By Lori O’Hara, CCC-SLP, Skilled Reimbursement Resource
In Part 1, we focused on scoring Section GG items. In Part 2, we’ll focus on best practices for coding section GG. As a refresher, two Section GG areas impact PDPM: Self Care (Section GG0130) and Mobility (Section GG0170). These two areas impact the final category for the Nursing and Physical and Occupational Therapy case mix categories.
Information captured in the lookback period (days one to three for a five-day MDS, the ARD and two days prior for an IPA, and the discharge date and two days prior for a discharge assessment) is used by the IDT to establish a “usual performance” value that gets recorded into the MDS.
It is absolutely essential to use an interdisciplinary process to identify what constitutes the “usual performance.”
An interdisciplinary team is far more likely to land on an accurate value than someone scoring Section GG alone. Quality measures, quality reporting processes, and publicly available data analyze how effective we are at making short-stay patients better and keeping long-term patients from declining. Teams with a good interdisciplinary process consistently outperform teams who try to do this with one person in showing the impact of our care and hard work.
Also, between therapy data, nursing data, and CNA data, there are a lot of values to choose from, but only one can make it into the MDS. When the record suggests that a value other than the one that is chosen might be reasonably assessed as “usual,” then the why of the decision must be documented. Without documentation explaining that reasoning, the value is vulnerable on review.
The optimal process is two steps:
1. During the assessment window, multiple care providers record the values they get through delivering care, providing therapy, performing direct observation, or conducting interviews.
2. Near the end of the assessment window, the IDT meets. They review all the data, discuss the patient, consider their own information and observations, identify what value best represents "usual performance," and record those values along with their reasoning in the IDT UDA.

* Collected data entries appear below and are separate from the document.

-- ==== Sys2Proof/Machine/RegMap.lean ====
section
/-!
DEFINITION. The register map: every register of the spec's register tables, with the bits, access code and reset
value of each field (R26, R32), the block and die on which it lives (R829), and one named field each for the
operations to use. A bit of an implemented register that no field lists is reserved and reads 0 (R31).
The reset values "strap", "stored", "firmware", "boot" and "wake" of the tables stand here as 0; State.reset and
the power-up operation give such fields their values.
-/

namespace Sys2Proof.Machine

/-- The access codes of R26. -/
inductive Access where
  | RW | RO | WO | W1C | RWL | RWS
  deriving DecidableEq, Repr

/-- One field of a register: lowest bit, width, access code and reset value. -/
structure FieldDesc where
  lo : Nat
  width : Nat
  acc : Access
  reset : Nat
  deriving DecidableEq, Repr

/-- A run of registers of one layout: first address, distance between them, how many, and their fields. -/
structure RegDesc where
  base : Nat
  stride : Nat
  count : Nat
  fields : List FieldDesc
  deriving DecidableEq, Repr

/-- The register blocks of R829. -/
inductive Block where
  | IDR | CLK | PWR | LSW | CLE | MDB | EVR | UPD | LIN | DMA | FUS | SET | GNS | YLD | CST | EVT | CFG
  deriving DecidableEq, Repr

/-- The two dies of R36. -/
inductive Die where
  | signal | yard
  deriving DecidableEq, Repr

/-- One named field of one register: its address, lowest bit and width. -/
structure Fld where
  addr : Nat
  lo : Nat
  width : Nat
  deriving DecidableEq, Repr

namespace RegMap

/-- The registers of block IDR. -/
def mapIDR : List RegDesc := [
  ⟨0x00000, 0x4, 1, [⟨0, 16, .RO, 0x5343⟩, ⟨16, 16, .RO, 0x6401⟩]⟩,  -- IDR_PART
  ⟨0x00004, 0x4, 1, [⟨0, 8, .RO, 2⟩, ⟨8, 8, .RO, 1⟩]⟩,  -- IDR_SIG_REV
  ⟨0x00008, 0x4, 1, [⟨0, 8, .RO, 1⟩, ⟨8, 8, .RO, 1⟩]⟩,  -- IDR_YARD_REV
  ⟨0x0000C, 0x4, 1, [⟨0, 8, .RO, 3⟩, ⟨8, 8, .RO, 1⟩, ⟨16, 8, .RO, 2⟩]⟩,  -- IDR_SIG_FW
  ⟨0x00010, 0x4, 1, [⟨0, 8, .RO, 0⟩, ⟨8, 8, .RO, 3⟩, ⟨16, 8, .RO, 4⟩]⟩,  -- IDR_YARD_FW
  ⟨0x00014, 0x4, 1, [⟨0, 8, .RO, 4⟩, ⟨8, 8, .RO, 1⟩]⟩,  -- IDR_LINE_REV
  ⟨0x00018, 0x4, 1, [⟨0, 8, .RO, 1⟩]⟩,  -- IDR_PKT_REV
  ⟨0x00020, 0x4, 1, [⟨0, 32, .RO, 0⟩]⟩,  -- IDR_UID_LO
  ⟨0x00024, 0x4, 1, [⟨0, 32, .RO, 0⟩]⟩,  -- IDR_UID_HI
  ⟨0x00030, 0x4, 1, [⟨0, 2, .RO, 0⟩, ⟨2, 1, .RO, 0⟩, ⟨8, 6, .RO, 0⟩, ⟨16, 1, .RO, 0⟩, ⟨17, 1, .RO, 0⟩]⟩,  -- IDR_STRAP
  ⟨0x00034, 0x4, 1, [⟨0, 2, .RO, 0⟩, ⟨2, 1, .RO, 0⟩, ⟨8, 6, .RO, 0⟩, ⟨16, 8, .RO, 0⟩]⟩  -- IDR_ROLE
]

/-- The registers of block CLK. -/
def mapCLK : List RegDesc := [
  ⟨0x10000, 0x4, 1, [⟨0, 1, .RWS, 0⟩]⟩,  -- CLK_CFG
  ⟨0x10004, 0x4, 1, [⟨0, 2, .RO, 0⟩, ⟨2, 2, .RO, 0⟩, ⟨4, 1, .RO, 0⟩, ⟨5, 1, .RO, 0⟩]⟩,  -- CLK_STATUS
  ⟨0x10008, 0x4, 1, [⟨0, 16, .RO, 0⟩, ⟨16, 8, .RO, 0⟩]⟩,  -- CLK_JUDGE
  ⟨0x1000C, 0x4, 1, [⟨0, 8, .RO, 0⟩, ⟨8, 8, .RO, 0⟩, ⟨16, 8, .RO, 0⟩, ⟨24, 8, .RO, 0⟩]⟩,  -- CLK_CNT
  ⟨0x10010, 0x4, 1, [⟨0, 2, .RO, 0⟩, ⟨2, 2, .RO, 1⟩, ⟨4, 2, .RO, 1⟩, ⟨6, 2, .RO, 1⟩, ⟨8, 2, .RO, 1⟩, ⟨10, 2, .RO, 0⟩, ⟨12, 2, .RO, 1⟩]⟩,  -- CLK_SRC
  ⟨0x10014, 0x4, 1, [⟨0, 12, .RW, 0xFFF⟩]⟩,  -- CLK_GATE
  ⟨0x10018, 0x4, 1, [⟨0, 24, .RO, 0⟩]⟩,  -- CLK_GATE_STATE
  ⟨0x1001C, 0x4, 1, [⟨0, 1, .W1C, 0⟩, ⟨1, 1, .W1C, 0⟩, ⟨2, 1, .W1C, 0⟩, ⟨3, 1, .W1C, 0⟩, ⟨4, 1, .W1C, 0⟩, ⟨5, 1, .W1C, 0⟩, ⟨6, 1, .W1C, 0⟩]⟩  -- CLK_EVT
]

/-- The registers of block PWR. -/
def mapPWR : List RegDesc := [
  ⟨0x20000, 0x4, 1, [⟨0, 3, .RWS, 7⟩]⟩,  -- PWR_CFG
  ⟨0x20004, 0x4, 1, [⟨0, 3, .RO, 0⟩, ⟨3, 1, .RO, 0⟩, ⟨4, 3, .RO, 0⟩, ⟨8, 3, .RO, 7⟩, ⟨12, 3, .RO, 7⟩]⟩,  -- PWR_LEVEL
  ⟨0x20008, 0x4, 1, [⟨0, 16, .RO, 0⟩, ⟨16, 16, .RO, 0⟩]⟩,  -- PWR_TEMP
  ⟨0x2000C, 0x4, 1, [⟨0, 12, .RO, 0⟩, ⟨16, 12, .RO, 0⟩]⟩,  -- PWR_VCORE
  ⟨0x20010, 0x4, 1, [⟨0, 16, .RO, 0⟩, ⟨16, 3, .RO, 0⟩, ⟨24, 8, .RO, 0⟩]⟩,  -- PWR_CANARY
  ⟨0x20014, 0x4, 1, [⟨0, 1, .W1C, 0⟩, ⟨1, 1, .W1C, 0⟩, ⟨2, 1, .W1C, 0⟩, ⟨3, 1, .W1C, 0⟩, ⟨4, 1, .W1C, 0⟩, ⟨5, 1, .W1C, 0⟩, ⟨6, 1, .W1C, 0⟩]⟩,  -- PWR_EVT
  ⟨0x20020, 0x4, 1, [⟨0, 16, .RO, 0⟩, ⟨16, 1, .RO, 0⟩]⟩,  -- PWR_SUPPLY
  ⟨0x20024, 0x4, 1, [⟨0, 3, .RO, 0⟩, ⟨3, 2, .RO, 0⟩, ⟨5, 1, .W1C, 0⟩, ⟨8, 1, .RWS, 1⟩, ⟨16, 8, .RWS, 0⟩]⟩,  -- PWR_WAKE
  ⟨0x20028, 0x4, 1, [⟨0, 4, .RWS, 0⟩, ⟨4, 2, .RWS, 3⟩, ⟨16, 16, .RWS, 0⟩]⟩,  -- PWR_OUT
  ⟨0x2002C, 0x4, 1, [⟨0, 4, .RO, 0⟩, ⟨4, 2, .RO, 0⟩]⟩  -- PWR_OUT_STAT
]

/-- The registers of block LSW. -/
def mapLSW : List RegDesc := [
  ⟨0x30000, 0x4, 1, [⟨0, 8, .RWS, 0x32⟩]⟩,  -- LSW_CFG
  ⟨0x30004, 0x4, 1, [⟨0, 1, .RO, 0⟩, ⟨1, 1, .RO, 0⟩, ⟨2, 1, .RO, 0⟩, ⟨3, 1, .RO, 0⟩, ⟨4, 1, .RO, 0⟩, ⟨5, 1, .RO, 0⟩, ⟨6, 1, .RO, 0⟩, ⟨8, 8, .RO, 0⟩]⟩,  -- LSW_LIMP
  ⟨0x30008, 0x4, 1, [⟨0, 32, .RO, 0⟩]⟩,  -- LSW_ON
  ⟨0x3000C, 0x4, 1, [⟨0, 32, .RO, 0⟩]⟩,  -- LSW_LATCHED
  ⟨0x30010, 0x4, 1, [⟨0, 32, .RO, 0⟩]⟩,  -- LSW_SIDED
  ⟨0x30014, 0x4, 1, [⟨0, 32, .RO, 0⟩]⟩,  -- LSW_OPEN
  ⟨0x30018, 0x4, 1, [⟨0, 14, .RO, 0⟩, ⟨14, 1, .RO, 0⟩, ⟨15, 1, .RO, 0⟩, ⟨16, 14, .RO, 0⟩, ⟨30, 1, .RO, 0⟩]⟩,  -- LSW_SUPPLY
  ⟨0x3001C, 0x4, 1, [⟨0, 16, .RO, 0⟩, ⟨16, 16, .RO, 0⟩]⟩,  -- LSW_TOTAL
  ⟨0x30020, 0x4, 1, [⟨0, 1, .W1C, 0⟩, ⟨1, 1, .W1C, 0⟩, ⟨2, 1, .W1C, 0⟩, ⟨3, 1, .W1C, 0⟩, ⟨4, 1, .W1C, 0⟩, ⟨5, 1, .W1C, 0⟩, ⟨6, 1, .W1C, 0⟩, ⟨7, 1, .W1C, 0⟩, ⟨8, 1, .W1C, 0⟩, ⟨9, 1, .W1C, 0⟩, ⟨10, 1, .W1C, 0⟩, ⟨11, 1, .W1C, 0⟩]⟩,  -- LSW_EVT
  ⟨0x30024, 0x4, 1, [⟨0, 5, .RO, 0⟩]⟩,  -- LSW_EVT_CH
  ⟨0x30100, 0x20, 8, [⟨0, 11, .RWS, 0x15E⟩, ⟨12, 4, .RWS, 4⟩, ⟨16, 8, .RWS, 0xA⟩, ⟨24, 1, .RWS, 1⟩, ⟨25, 1, .RWS, 0⟩]⟩,  -- LSW_CHc_CFG
  ⟨0x30200, 0x20, 24, [⟨0, 11, .RWS, 0x64⟩, ⟨12, 4, .RWS, 4⟩, ⟨16, 8, .RWS, 0xA⟩, ⟨24, 1, .RWS, 1⟩, ⟨25, 1, .RWS, 0⟩]⟩,  -- LSW_CHc_CFG
  ⟨0x30104, 0x20, 32, [⟨0, 14, .RWS, 0x64⟩, ⟨14, 8, .RWS, 0xA⟩]⟩,  -- LSW_CHc_TIME
  ⟨0x30108, 0x20, 32, [⟨0, 16, .RWS, 0x3E8⟩]⟩,  -- LSW_CHc_PWM
  ⟨0x3010C, 0x20, 32, [⟨0, 2, .RW, 0⟩, ⟨16, 16, .RWL, 0⟩]⟩,  -- LSW_CHc_CMD
  ⟨0x30110, 0x20, 32, [⟨0, 3, .RO, 0⟩, ⟨3, 1, .RO, 0⟩, ⟨4, 1, .RO, 0⟩, ⟨5, 1, .RO, 0⟩, ⟨6, 2, .RO, 0⟩, ⟨8, 1, .RO, 0⟩, ⟨9, 5, .RO, 0⟩]⟩,  -- LSW_CHc_STAT
  ⟨0x30114, 0x20, 32, [⟨0, 32, .RO, 0⟩]⟩,  -- LSW_CHc_CURR
  ⟨0x30118, 0x20, 32, [⟨0, 16, .RO, 0⟩]⟩,  -- LSW_CHc_TJ
  ⟨0x3011C, 0x20, 32, [⟨0, 16, .RO, 0⟩, ⟨16, 16, .RO, 0⟩]⟩  -- LSW_CHc_CNT
]

/-- The registers of block CLE. -/
def mapCLE : List RegDesc := [
  ⟨0x40000, 0x4, 1, [⟨0, 19, .RO, 0⟩, ⟨24, 6, .RO, 0⟩]⟩,  -- CLE_BUDGET
  ⟨0x40004, 0x4, 1, [⟨0, 32, .W1C, 0⟩]⟩,  -- CLE_MISS
  ⟨0x40008, 0x4, 1, [⟨0, 32, .RO, 0⟩]⟩,  -- CLE_LOSS
  ⟨0x4000C, 0x4, 1, [⟨0, 16, .RW, 0xFFFF⟩, ⟨16, 5, .RO, 0⟩]⟩,  -- CLE_SLACK
  ⟨0x40010, 0x4, 1, [⟨0, 1, .W1C, 0⟩, ⟨1, 1, .W1C, 0⟩, ⟨2, 1, .W1C, 0⟩, ⟨3, 1, .W1C, 0⟩, ⟨4, 1, .W1C, 0⟩]⟩,  -- CLE_EVT
  ⟨0x40100, 0x40, 32, [⟨0, 22, .RWS, 0x9C40⟩, ⟨22, 7, .RWS, 0x32⟩, ⟨29, 2, .RWS, 2⟩, ⟨31, 1, .RWS, 0⟩]⟩,  -- CLE_LOOPn_CFG
  ⟨0x40104, 0x40, 32, [⟨0, 22, .RWS, 0⟩]⟩,  -- CLE_LOOPn_PHASE
  ⟨0x40108, 0x40, 32, [⟨0, 4, .RWS, 0⟩, ⟨4, 12, .RWS, 0⟩, ⟨16, 10, .RWS, 0⟩]⟩,  -- CLE_LOOPn_SRC
  ⟨0x4010C, 0x40, 32, [⟨0, 4, .RWS, 0⟩, ⟨4, 12, .RWS, 0⟩, ⟨16, 10, .RWS, 0⟩]⟩,  -- CLE_LOOPn_SP
  ⟨0x40110, 0x40, 32, [⟨0, 4, .RWS, 0⟩, ⟨4, 12, .RWS, 0⟩, ⟨16, 10, .RWS, 0⟩]⟩,  -- CLE_LOOPn_SINK
  ⟨0x40114, 0x40, 32, [⟨0, 32, .RWS, 0⟩]⟩,  -- CLE_LOOPn_SRC_OFF
  ⟨0x40118, 0x40, 32, [⟨0, 32, .RWS, 0x10000⟩]⟩,  -- CLE_LOOPn_SRC_SCALE
  ⟨0x4011C, 0x40, 32, [⟨0, 32, .RWS, 0⟩]⟩,  -- CLE_LOOPn_SP_OFF
  ⟨0x40120, 0x40, 32, [⟨0, 32, .RWS, 0x10000⟩]⟩,  -- CLE_LOOPn_SP_SCALE
  ⟨0x40124, 0x40, 32, [⟨0, 32, .RWS, 0x10000⟩]⟩,  -- CLE_LOOPn_SINK_SCALE
  ⟨0x40128, 0x40, 32, [⟨0, 32, .RWS, 0⟩]⟩,  -- CLE_LOOPn_SINK_OFF
  ⟨0x4012C, 0x40, 32, [⟨0, 14, .RWS, 0x14⟩]⟩,  -- CLE_LOOPn_LOSS
  ⟨0x40130, 0x40, 32, [⟨0, 32, .RWS, 0⟩]⟩,  -- CLE_LOOPn_SAFE
  ⟨0x40134, 0x40, 32, [⟨0, 32, .RWS, 0⟩]⟩,  -- CLE_LOOPn_RAMP
  ⟨0x40138, 0x40, 32, [⟨0, 12, .RWS, 0⟩, ⟨12, 10, .RWS, 0⟩, ⟨22, 1, .RWS, 0⟩]⟩,  -- CLE_LOOPn_PUB
  ⟨0x4013C, 0x40, 32, []⟩,  -- reserved word of loop n
  ⟨0x40A00, 0x4, 64, [⟨0, 4, .RWS, 0⟩, ⟨4, 6, .RWS, 0⟩, ⟨10, 4, .RWS, 0⟩]⟩,  -- CLE_XSEL_v
  ⟨0x41000, 0x20, 32, [⟨0, 2, .RW, 0⟩]⟩,  -- CLE_LOOPn_CTRL
  ⟨0x41004, 0x20, 32, [⟨0, 32, .RW, 0⟩]⟩,  -- CLE_LOOPn_SETPT
  ⟨0x41008, 0x20, 32, [⟨0, 32, .RO, 0⟩]⟩,  -- CLE_LOOPn_RAW
  ⟨0x4100C, 0x20, 32, [⟨0, 32, .RO, 0⟩]⟩,  -- CLE_LOOPn_PV
  ⟨0x41010, 0x20, 32, [⟨0, 32, .RO, 0⟩]⟩,  -- CLE_LOOPn_SPV
  ⟨0x41014, 0x20, 32, [⟨0, 32, .RO, 0⟩]⟩,  -- CLE_LOOPn_OUT
  ⟨0x41018, 0x20, 32, [⟨0, 32, .RO, 0⟩]⟩,  -- CLE_LOOPn_INTEG
  ⟨0x4101C, 0x20, 32, [⟨0, 1, .RO, 0⟩, ⟨1, 1, .RO, 0⟩, ⟨2, 1, .RO, 0⟩, ⟨3, 2, .RO, 0⟩, ⟨16, 16, .RO, 0⟩]⟩  -- CLE_LOOPn_STATUS
]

It sounds straightforward enough, but day-to-day facility life sometimes complicates things that seem simple, and processes can go a little sideways.
The grid below shows the various scenarios for Section GG source documentation and MDS values commonly seen in our operations. You’ll then see the anticipated risk (how likely a repayment might occur).
Scenario Risk Assessment
1 IDT meets and establishes values by day 3. Low when the values selected are well represented in the record. Low when explanations accompany values that are under-represented in the record. Moderate when under-represented values are chosen with no explanation.
2 IDT meets after day three but only uses data/information recorded during the lookback period. Low when the values selected are well-represented in the record. Low when explanations accompany values that are under-represented in the record. Moderate when under-represented values are chosen with no explanation.
3 No IDT meeting, but coding in MDS includes only values that are recorded and signed by qualified clinicians during the lookback period. Moderate. CMS expects an IDT process for coding Section GG. Lack of an IDT process to explain why some values were chosen over others may result in negative review findings.
4 MDS uses information/data that was recorded and signed after the lookback. Moderate, see info below on Interviews and late entries.
5 IDT meets after day three and uses values that are not present in the record during the lookback period. High
6 MDS Section GG completed after day 3 with no source documentation of any kind High
Interviews and Late Entries
CMS encourages the use of interviews to assist with the assessment of Section GG items. There is no risk to using interviews when they are conducted and recorded during the assessment window, and interviews recorded within a couple of days of the event are likely fine. However, if the interview is recorded significantly after the lookback window — even when the entry states that the information was based on performance during the lookback window — the information loses its validity. It becomes increasingly difficult to make a case for accuracy as time goes on.
The same is true for late entries. Late entries simply must happen on occasion, and when they are infrequent and recorded within a few days of the event, the risk with using them is low. However, CMS frowns on excessive use of late entries, and if they are written many days after the event occurred, they will have very little validity and can be disallowed.
Discharge Section GG Assessment
So your team worked diligently to help your patient recover, and now they can perform many tasks they couldn’t do when they arrived. That’s awesome! But are you telling CMS about it? The outcome Section GG is incredibly important because those improvements are visible to the public and are part of our quality metrics. And just like with the five-day assessment, an interdisciplinary team must be involved! Facilities that use solo clinicians to score Section GG consistently underreport the gains their patients make. Wrangle that IDT back to the table for the discharge assessments so you can get credit for all the good you do with people on the outside.